The setup is a bit complicated, but then life is.

Anton (Mikael Persbrandt) is a Danish surgeon working in African refugee camps. The need there is overwhelming, but he's professional and carries on. Still, he's rocked to the core when someone brings in a woman who has had her living fetus cut out of her.

It turns out this was the work of someone called "The Big Man." The Big Man likes to make bets on what gender baby a woman is carrying, and then he cuts the child out to prove if he's wrong or right.

Meanwhile, back in Denmark, Anton's oldest son, pre-teen Elias (Markus Rygaard) is being bullied mercilessly at school. Enter new student Christian (William John Nielsen), a boy whose mother has just died and is in no mood for bullies.

When he emphatically puts Elias' attackers in their place, a bond grows between the two boys.

After all, Christian is down to one parent, the too-understanding Claus (Ulrich Thomsen), and Elias' parents have separated because of Anton's long leaves of absence and an apparent indiscretion.

When Anton returns home on a break, he and his physician wife Marianne (Trine Dyrholm, playing brilliantly beneath the character) share custody of Elias and meet Christian.

Soon however, it becomes apparent to Elias that something has snapped inside of Christian. This occurs to him around the time Christian begins building bombs.

This tension comes to a head when Anton, trying to break up a tussle between his younger son and another boy, is accosted by the other boy's father and challenged to a fight.

Anton attempts to explain to his children how fighting is never the best method to resolve problems. But Christian will have none of it. And suddenly Elias finds himself crushed within the argument.

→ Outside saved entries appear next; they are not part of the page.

-- ==== Sys2Proof/Machine/Checksum.lean ====
section
/-! DEFINITION. The checksum unit CSUM: its functions (R91 to R95) and the operations ACC, ACCPH and FIN
(R96 to R98). -/

namespace Sys2Proof.Machine

/-! ### The functions -/

/-- `Words` of R91: the bytes of a region paired from its first, each pair big-endian, an odd last byte "the high
byte of a zero-padded word". -/
def words : List Byte → List Nat
  | [] => []
  | [b] => [b.toNat * 256]
  | b :: c :: bs => (b.toNat * 256 + c.toNat) :: words bs

/-- `WordSum` of R92, of the bytes of a region: the sum of its words as a natural number. -/
def wordSum (bs : List Byte) : Nat := (words bs).sum

/-- One pass of the loop of R93. -/
def foldPass (s : BitVec 32) : BitVec 32 := (s &&& 0xFFFF#32) + (s >>> 16)

/-- The loop of R93, at most `n` passes; two are enough (DEDUCED, log entry 7). -/
def foldLoop : Nat → BitVec 32 → BitVec 32
  | 0, s => s
  | n + 1, s => if s >>> 16 = 0 then s else foldLoop n (foldPass s)

/-- `Fold` of R93, a 16-bit value. "The loop runs at most twice". -/
def fold (s : BitVec 32) : BitVec 16 := (foldLoop 2 s).setWidth 16

/-- `Fin` of R94: "the one's complement of the low 16 bits". -/
def finish (s : BitVec 32) : BitVec 16 := ~~~ fold s

/-- `PseudoSum(proto, len)` of R95: the sum of the six words of the pseudo-header, the four address words taken
from FB 26 to 33. -/
def pseudoSum (s : State) (proto len : Nat) : Eval Nat := do
  let w0 ← memRead s 26 2
  let w1 ← memRead s 28 2
  let w2 ← memRead s 30 2
  let w3 ← memRead s 32 2
  .ok (w0 + w1 + w2 + w3 + proto + len)

/-- Whether a sum of words validates: `Fin(t) == 0` (R100), `t` taken modulo 2^32. -/
def validates (t : Nat) : Bool := finish (BitVec.ofNat 32 t) == 0

/-- `SUM <- (SUM + t) mod 2^32; return SUM` (R96, R97): the carry out of bit 31 is lost (R102). -/
def addToSum (s : State) (t : Nat) : State × Nat :=
  let u := s.sum + BitVec.ofNat 32 t
  ({ s with sum := u }, u.toNat)

/-- `SUM <- 0`. -/
def clearSum (s : State) : State := { s with sum := 0 }

/-! ### The operations -/

/-- ACC off, len (R96). -/
def execAcc (off len : BitVec 16) (s : State) : Host.Outcome State Fault Refusal :=
  conclude s do
    let bs ← readRange s off.toNat len.toNat
    .ok (addToSum s (wordSum bs))

/-- ACCPH len (R97). -/
def execAccph (len : BitVec 16) (s : State) : Host.Outcome State Fault Refusal :=
  conclude s do
    let p ← memRead s 23 1
    let t ← pseudoSum s p len.toNat
    .ok (addToSum s t)

/-- FIN (R98). -/
def execFin (s : State) : Host.Outcome State Fault Refusal :=
  conclude s (.ok (clearSum s, (finish s.sum).toNat))

end Sys2Proof.Machine
end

Then Anton is sent back to Africa, where he finds the notorious Big Man requesting/demanding medical help.

What can Anton do? He's a doctor.

Moral pitfalls and dark choices litter this film; they are ugly situations that press in on the characters — socially, psychically, emotionally. And they each have consequences, often grim, always fraught with uneasiness or danger.

Yet somehow Bier and screenwriter Jensen keep it clear that these are real, breathing people enduring life's trials. Using beautiful Danish sunrises and sets, Bier constantly reminds that all these intense problems co-exist with intense beauty.

"In a Better World" doesn't so much dream as it does discover the decency down deep. It is heartbreaking and at times harrowing, yet it also manages to never be without wonder.

This isn't simply a film worth seeing; this is a film to treasure.